A concrete example: a banking voice-agent fleet runs on LiveKit with two ASR providers behind a routing policy — Provider A for English, Provider B for Spanish. FutureAGI tracks ASRAccuracy per route. Over a 24-hour window, English WER sits at 0.07 (healthy), Spanish at 0.16 (concerning), and Spanish-on-mobile-network at 0.23 (failing). The team adds noise suppression preprocessing for the Spanish-mobile cohort and re-evaluates via the simulate SDK’s LiveKitEngine against a fixed audio test bank. WER drops to 0.11. The fix is shipped behind Agent Command Center’s traffic-mirroring to compare new vs old in production before full cutover. The metric flowed end-to-end from problem detection to fix verification without leaving FutureAGI.

For pre-deploy testing, the simulate SDK runs voice scenarios through the agent stack, captures audio and reference, and reports WER as part of the TestReport output. That makes WER a pre-merge regression check, not just a production dashboard.

How to Measure or Detect It

WER measurement needs reference transcripts and per-segment slicing:

  • ASRAccuracy — primary evaluator; returns WER per session plus substitution/insertion/deletion breakdown.
  • Per-language, per-accent WER (dashboard signal): the cohort breakdown that surfaces real degradation.
  • AudioQualityEvaluator — upstream signal; bad audio quality always corrupts WER.
  • CaptionHallucination — checks for ASR-invented words (insertions); important when models rephrase rather than transcribe.
  • Numeric-token error rate — accuracy on numbers (account IDs, dates, dollar amounts) is often worse than aggregate WER and matters more.
  • Reference-set staleness — WER drift can be a reference-set issue, not an ASR issue; refresh quarterly.
from fi.evals import ASRAccuracy

asr = ASRAccuracy()
result = asr.evaluate(
    audio_path="/sessions/call-12345.wav",
    reference_text=ground_truth_transcript,
)
print(result.score, result.reason)  # WER plus error breakdown

Common Mistakes

  • Reporting one global WER. Languages, accents, and audio paths degrade differently; report per cohort.
  • Ignoring punctuation and casing in WER calculation. Standard WER strips both; if your downstream cares about punctuation, use a custom metric.
  • No numeric-token accuracy. Aggregate WER can be 0.07 while account-number accuracy is 0.65; track separately.
  • Using ASR confidence as a proxy for WER. They correlate weakly; only reference-text comparison gives true WER.
  • Pre-deploy WER but no production WER. Lab WER does not match field WER; sample production with reference text continuously.
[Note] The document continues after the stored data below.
/-- Only a reserved word is decoded to one. -/
theorem decode_eq_reserved_iff {c : Config} {w : Word} {more : List Byte} :
    decode c (wordBytes [w] ++ more) = .error (.reserved w) ↔ findForm c.core w = none := by
  refine ⟨fun h => ?_, decode_reserved more⟩
  have regs (i : Instr) (more : List Byte) :
      ((checkRegs c.core i).map fun i => (i, more)) ≠ .error (.reserved w) := by
    unfold checkRegs
    split <;> simp [Except.map]
  cases hf : findForm c.core w with
  | none => rfl
  | some f =>
    cases ha : available c f with
    | false =>
      rw [decode_unavailable more hf ha] at h
      cases h
    | true =>
      cases ht : f.twoWords with
      | false =>
        rw [decode_oneWord more hf ha ht] at h
        exact absurd h (regs _ _)
      | true =>
        match more, h with
        | lo :: hi :: rest, h =>
          rw [wordBytes_append_cons_cons, decode_twoWords _ rest hf ha ht] at h
          exact absurd h (regs _ _)
        | [], h | [_], h =>
          rw [decode_noSecondWord hf ha ht (by simp)] at h
          cases h

/-- Settles O6: the list is what the opcode map leaves out (`listed_iff_not_matchesRow`), and a fetch faults as the decoding
does. -/
theorem reservedWordsAreTheListedOnes : Obligations.ReservedWordsAreTheListedOnes := by
  have hall (w : Word) : w &&& 0xFFFF = w := and_allOnes16 w
  have holds_iff (core : Core) (w : Word) : findForm core w = none ↔
      (w &&& 0xFF00 = 0x0000 ∧ w ≠ 0x0000) ∨
      (w &&& 0xFC00 = 0x9000 ∧ (w &&& 0x000F = 0x3 ∨ w &&& 0x000F = 0x8 ∨ w &&& 0x000F = 0xB)) ∨
      w &&& 0xFE0F = 0x9404 ∨
      (w &&& 0xFE0F = 0x9409 ∧ w ≠ 0x9409 ∧ w ≠ 0x9419 ∧ w ≠ 0x9509 ∧ w ≠ 0x9519) ∨
      w &&& 0xFF0F = 0x950B ∨
      w ∈ [0x9528, 0x9538, 0x9548, 0x9558, 0x9568, 0x9578, 0x95B8] ∨
      w &&& 0xF808 = 0xF808 := by
    rw [findForm_eq_none_iff]
    simp only [listedReserved, WordTest.holds_any, List.any_cons, List.any_nil, List.map_cons, List.map_nil,
      WordTest.holds, hall, Bool.or_false, Bool.or_eq_true, Bool.and_eq_true, Bool.not_eq_true', Bool.or_eq_false_iff,
      beq_iff_eq, beq_eq_false_iff_ne, ne_eq, List.mem_cons, List.not_mem_nil, or_false]
  refine ⟨fun c w rest => decode_eq_reserved_iff.trans (holds_iff c.core w), fun s hrun hirq hpc hl => ?_⟩
  have hd := decode_reserved (wordBytes (Machine.nextWords s)) ((holds_iff s.cfg.core _).2 hl)
  rw [← Machine.fetchBytes_eq hpc] at hd
  exact Machine.step_of_decodeError hrun hirq hd

end Sys2Proof
end

section
/-! SUPPORT. The forms each core and each device has (spec/00_scope.md R7, R10), and the faults of a step that cannot decode
its instruction, in the order of R378. -/

namespace Sys2Proof

theorem ctorIdx_lt (f : Form) : f.ctorIdx < 103 := by cases f <;> decide

/-- The forms a core lacks whatever the device, but that an AVR or AVRe can have SPM Z+ and an AVRe the multiplies. -/
def coreLacks (core : Core) (spmInc hasMul : Bool) : List Form :=
  let multiplies : List Form := [.mul, .muls, .mulsu, .fmul, .fmuls, .fmulsu]
  match core with
  | .AVR => multiplies ++ [.movw, .lpm, .lpmInc, .des, .xch, .las, .lac, .lat, .lds16, .sts16] ++
    (if spmInc then [] else [.spmInc])
  | .AVRe => (if hasMul then [] else multiplies) ++ [.des, .xch, .las, .lac, .lat, .lds16, .sts16] ++
    (if spmInc then [] else [.spmInc])
  | .AVRxm => [.lds16, .sts16]
  | .AVRxt => [.des, .xch, .las, .lac, .lat, .lds16, .sts16]
  | .AVRrc => multiplies ++ [.adiw, .sbiw, .des, .eijmp, .jmp, .eicall, .call, .movw, .lds, .lddY, .lddZ, .sts, .stdY,
    .stdZ, .lpmR0, .lpm, .lpmInc, .elpmR0, .elpm, .elpmInc, .spm, .spmInc, .xch, .las, .lac, .lat]
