-- ==== Sys2Proof/Safety.lean ====
section
/-! DEFINITION. The words claims are stated in: the invariant of the block, whose turn it is, the HOST's
discipline, runs, and the acceptance of an image as the spec words it. -/

namespace Sys2Proof.Machine

/-- The register file a successful LOAD leaves and no ENGINE step of this hardware changes (R23, R102). -/
abbrev resetRegisters (s : State) : Prop :=
  s.A = 0x00 ∧ s.X = 0x00 ∧ s.Y = 0x00 ∧ s.SP = 0xFD ∧ s.P = 0x04

/-- What holds of every state this hardware reaches: `MEM` is canonical; the ENGINE runs, or has been
cancelled, only after a successful LOAD (R18, R106); after one, the register file holds its Reset()
values (R102). -/
abbrev Inv (s : State) : Prop :=
  s.MEM.wf ∧ (s.ES = .running → s.LOADED = true) ∧ (s.CANCEL = true → s.LOADED = true) ∧
    (s.LOADED = true → resetRegisters s)

/-- The next transition is an ENGINE step that fetches: Running, not cancelled, and no HOST operation is
first in the agenda (R87, R89). -/
abbrev engineNext (s : State) : Prop :=
  s.ES = .running ∧ s.CANCEL = false ∧ s.agenda.head?.getD .engine = .engine

/-- The next transition is the HOST's operation `op`: it is first in the agenda and the HOST is not blocked
in a STOP (R6, R108). -/
abbrev hostNext (s : State) (op : HostOp) : Prop :=
  stopPending s = false ∧ s.agenda.head? = some (.host op)

/-- A Running ENGINE that has not been cancelled, and a HOST that does nothing more (R88). -/
abbrev uninterrupted (s : State) : Prop := s.ES = .running ∧ s.CANCEL = false ∧ s.agenda = []

/-- The HOST's duty (R148): LOAD, RESET and POKE only while Stopped. -/
def HostOp.disciplined (op : HostOp) (s : State) : Bool :=
  match op with
  | .load _ | .reset | .poke _ _ => decide (s.ES = .stopped)
  | .start | .stop | .peek _ | .inspect => true

/-- `k` transitions, stopping at the first refusal. -/
def run : Nat → State → Host.Outcome State Fault Refusal
  | 0, s => .next s
  | k + 1, s =>
    match step s with
    | .next t => run k t
    | .fault r => .fault r
    | .refused r => .refused r

/-- The states this hardware reaches from power-on, with some power-on registers and some schedule (R22, R25). -/
inductive Reachable : State → Prop where
  | powerOn (a x y p : Byte) (pc : Addr) (agenda : List Turn) :
      Reachable { State.powerOn a x y p pc with agenda := agenda }
  | step (s t : State) : Reachable s → step s = .next t → Reachable t

/-- The address `k` bytes after `PC`, with 16-bit wraparound (R15). -/
def State.streamAddr (s : State) (k : Nat) : Nat := (s.PC.toNat + k) % 65536

/-- Nothing but 0x00 below the windows (R101). -/
abbrev lowMemoryZero (s : State) : Prop := ∀ i, i < 0x8000 → s.MEM.get i = 0x00

/-- `N`, "byte 4" of an image as a number (R65, R70). -/
def declaredBanks (image : List Byte) : Nat := (image.getD 4 0).toNat

/-- An image passes step 2: at least 16 bytes and the magic (R69). -/
abbrev passesFormat (image : List Byte) : Prop :=
  16 ≤ image.length ∧ image.take 4 = [0x4E, 0x45, 0x53, 0x1A]

/-- An image passes step 3: `len(image)` is not below `16 + N * 16384` (R70). -/
abbrev passesLength (image : List Byte) : Prop := 16 + declaredBanks image * 16384 ≤ image.length

/-- A LOAD of the image succeeds: it passes both checks and has at least one bank (R68, R73). -/
abbrev loadable (image : List Byte) : Prop :=
  passesFormat image ∧ passesLength image ∧ declaredBanks image ≠ 0

/-- The copy loop as the pseudocode of R68 writes it: `for i in 0 .. : MemWrite(base + i, 1, bytes[i])`. -/
def copyAscending (m : Memory) (base : Int) : List Byte → Memory
  | [] => m
  | b :: rest => copyAscending (memWrite m base b.toNat) (base + 1) rest

end Sys2Proof.Machine
end

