-- ==== Sys2Proof/Tests/Slice0.lean ====
section
/-! SUPPORT. The model's own tests: the WellFormed smoke, decoding from words written out by hand from R52, the
spec's vectors (95_test_vectors.md: Q, T, W, Z, V) on small states, and a witness for the hypotheses of every
statement of Certificates/Slice0/Obligations.lean. -/

namespace Sys2Proof.Tests

open Sys2Proof Sys2Proof.Machine

/-! ## Small states -/

/-- A machine whose registers are as the T vectors have them, at `pc`, with a given `MEM` and schedule. -/
def at_ (es : ExecState) (pc : Addr) (mem : Memory) (agenda : List Turn) : State :=
  { State.reset with MEM := mem, PC := pc, ES := es, LOADED := true, STATUS := [], agenda := agenda }

/-- The machine `running` at `pc` with an idle HOST. -/
def running (pc : Addr) (mem : Memory) : State := at_ .running pc mem []

/-- The machine `stopped` at 0x9000 with one HOST operation to come. -/
def stopped (op : HostOp) : State := at_ .stopped 0x9000 [] [.host op]

/-- The state a step answers, or the state itself. -/
def after (s : State) : State :=
  match step s with
  | .next t => t
  | .fault _ => s
  | .refused _ => s

/-- The last reply. -/
def answer (s : State) : Option Reply := s.replies.getLast?

/-! ## WellFormed: the one check, with an ill-formed term (R58) -/

theorem smoke_skp_zero_refused : (Instr.skp 0x00).wellFormed = false := by decide

theorem smoke_skp_accepted : (Instr.skp 0x01).wellFormed = true ∧ (Instr.skp 0xFF).wellFormed = true := by decide

theorem smoke_hlt_accepted : Instr.hlt.wellFormed = true := by decide

/-! ## Decoding, from the bit patterns of R52 -/

theorem test_decode_hlt : decode [0b00000000#8] = .ok (.hlt, []) := rfl

theorem test_decode_skp_rows :
    decode [0b10000001#8] = .ok (.skp 0x81, []) ∧ decode [0b01000000#8] = .ok (.skp 0x40, []) ∧
    decode [0b00100000#8] = .ok (.skp 0x20, []) ∧ decode [0b00010000#8] = .ok (.skp 0x10, []) ∧
    decode [0b00001000#8] = .ok (.skp 0x08, []) ∧ decode [0b00000100#8] = .ok (.skp 0x04, []) ∧
    decode [0b00000010#8] = .ok (.skp 0x02, []) ∧ decode [0b00000001#8] = .ok (.skp 0x01, []) :=
  ⟨rfl, rfl, rfl, rfl, rfl, rfl, rfl, rfl⟩

/-- Program P2 (R53): `A9 42` is two instructions. -/
theorem test_decode_stream_p2 :
    decodeStream [0xEA, 0xA9, 0x42, 0xAA, 0x00] = [.skp 0xEA, .skp 0xA9, .skp 0x42, .skp 0xAA, .hlt] := by decide

theorem test_decode_nothing : decode [] = .error .noByte := rfl

/-- R58's syntax table: `HLT` is 00, `SKP $nn` is nn. -/
theorem test_encode : encode .hlt = [0x00] ∧ encode (.skp 0x4C) = [0x4C] := by decide

/-! ## The fresh machine (R22, R23, R144, vector Z3) -/

theorem test_reset_memory_wf : Memory.wf State.reset.MEM := by decide

theorem test_reset_registers :
    State.reset.A = 0 ∧ State.reset.X = 0 ∧ State.reset.Y = 0 ∧ State.reset.P = 0x04 ∧ State.reset.SP = 0xFD ∧
    State.reset.PC = 0x0000 ∧ State.reset.flagI = true := by decide

/-! ## Memory (vectors W2, W5, W7, W10) -/

theorem test_w2_address_wraps : memRead (memWrite [] 0x10000 0x34) 0x20000 = 0x34 := by decide

theorem test_w5_value_wraps_to_zero : memWrite [(0x0200, 0x77)] 0x0200 0x100 = [] := by decide

theorem test_w7_negative : memWrite [] (-1) (-1) = [(0xFFFF, 0xFF)] := by decide

theorem test_w10_neighbours :
    memWrite [(0x00FF, 1), (0x0100, 2), (0x0101, 3)] 0x0100 9 = [(0x00FF, 1), (0x0100, 9), (0x0101, 3)] := by decide

/-! ## Fetch (vectors Q1, Q2) -/

theorem test_q1 : (fetch (running 0x8000 [(0x8000, 0xEA)])).1 = 0xEA ∧
    (fetch (running 0x8000 [(0x8000, 0xEA)])).2.PC = 0x8001 := by decide

theorem test_q2_wraps : (fetch (running 0xFFFF [(0xFFFF, 0x42)])).1 = 0x42 ∧
    (fetch (running 0xFFFF [(0xFFFF, 0x42)])).2.PC = 0x0000 := by decide

/-! ## One ENGINE step (vectors T1, T2, T3, T4, T5, T6) -/

theorem test_t1_hlt : (after (running 0x9000 [])).PC = 0x9001 ∧ (after (running 0x9000 [])).ES = .stopped ∧
    (after (running 0x9000 [])).STATUS = [.halted 0x9001] := by decide

theorem test_t2_hlt_wraps : (after (running 0xFFFF [])).PC = 0x0000 ∧ (after (running 0xFFFF [])).ES = .stopped := by
  decide

theorem test_t3_skp : ∀ b ∈ ([0x01, 0x4C, 0xA9, 0xEA, 0xFF] : List Byte),
    after (running 0x8000 [(0x8000, b)]) = running 0x8001 [(0x8000, b)] := by decide

theorem test_t4_skp_wraps : (after (running 0xFFFF [(0xFFFF, 0xEA)])).PC = 0x0000 ∧
    (after (running 0xFFFF [(0xFFFF, 0xEA)])).ES = .running := by decide

theorem test_t5_cancel_before_fetch : (after { running 0x9000 [] with CANCEL := true }).PC = 0x9000 ∧
    (after { running 0x9000 [] with CANCEL := true }).ES = .stopped := by decide

theorem test_t6_stopped : after (at_ .stopped 0x1234 [] []) = at_ .stopped 0x1234 [] [] := by decide

/-- The placed word runs in the very next step after reset. -/
theorem test_placed_hlt : (after (State.reset.withFetchWord 8 0x00)).ES = .stopped ∧
    (after (State.reset.withFetchWord 8 0x00)).PC = 0x0001 := by decide

theorem test_placed_skp : (after (State.reset.withFetchWord 8 0xFF)).ES = .running ∧
    (after (State.reset.withFetchWord 8 0xFF)).PC = 0x0001 := by decide

/-! ## RESET (vectors Z1, Z5) -/

theorem test_z1 : (after { stopped .reset with MEM := [(0xFFFC, 0x34), (0xFFFD, 0x12)] }).PC = 0x1234 := by decide

theorem test_z5 :
    let t := after { stopped .reset with
      MEM := [(0xFFFD, 0x80)], A := 0x7F, X := 0x80, Y := 0xFF, P := 0xFF, SP := 0x00 }
    t.A = 0 ∧ t.X = 0 ∧ t.Y = 0 ∧ t.SP = 0xFD ∧ t.P = 0x04 ∧ t.PC = 0x8000 := by decide

/-! ## Lifecycle (vectors V1, V2, V3, V4, V8) -/

theorem test_v1_start_unloaded :
    (after { State.reset with agenda := [.host .start] }).ES = .stopped ∧
    (after { State.reset with agenda := [.host .start] }).STATUS =
      [.resetDone 0x0000 0xFD, .startIgnored .noCartridge] := by decide

theorem test_v2_start : after (stopped .start) =
    { at_ .running 0x9000 [] [] with replies := [.startReturned] } := by decide

theorem test_v3_start_running :
    after (at_ .running 0x9000 [] [.host .start]) =
      { at_ .running 0x9000 [] [] with
        STATUS := [.startIgnored .alreadyRunning], replies := [.startReturned] } := by decide

theorem test_v4_stop :
    after (after (at_ .running 0x9000 [] [.host .stop])) =
      { at_ .stopped 0x9000 [] [] with CANCEL := true, replies := [.stopReturned] } := by decide

theorem test_v8_inspect_running : answer (after (at_ .running 0x9000 [] [.host .inspect])) =
    some (.inspected { A := 0, X := 0, Y := 0, P := 0x04, SP := 0xFD, PC := 0x9000, ES := .running }) := by decide

/-! ## LOAD (vectors M1, M2, M3, M18, M13: the images that need no bank) -/

theorem test_m1_empty : answer (after (stopped (.load (some [])))) = some (.loaded (.fail .formatError)) := by decide

theorem test_m2_short : loadError ([0x4E, 0x45, 0x53, 0x1A, 0x01] ++ List.replicate 10 0) = some .formatError := by
  decide

theorem test_m3_truncated : loadError ([0x4E, 0x45, 0x53, 0x1A, 0x01] ++ List.replicate 11 0) = some .truncatedError := by
  decide

theorem test_m19_order : loadError ([0x4E, 0x45, 0x53, 0x1B, 0x02] ++ List.replicate 11 0) = some .formatError := by
  decide

/-! ## The extension contract (R94, R95) on an invented entry -/

/-- An entry with two operand bytes, which it stores, low byte first, into `PC`. -/
def jumpEntry : ExtEntry :=
  { addressingMode := "", sideEffects := "", cycleCost := 0, operandBytes := 2
    body := fun bs => .regWrite .PC ((bs.getD 1 0).toNat * 256 + (bs.getD 0 0).toNat) .done }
Frequently Asked Questions

What is Word Error Rate (WER)?

Word Error Rate (WER) is the canonical ASR accuracy metric: the share of words in a transcript that differ from a reference, computed as (substitutions + insertions + deletions) divided by reference word count.

How is WER different from CER?

WER counts errors at the word level; CER (Character Error Rate) counts at the character level. CER is more granular and useful for languages without clear word boundaries; WER is the standard for English-language ASR.

How does FutureAGI measure WER?

FutureAGI's ASRAccuracy evaluator computes WER per session and aggregates by language, accent, and route. The evaluator runs offline on labeled samples and online on production transcripts paired with reference text.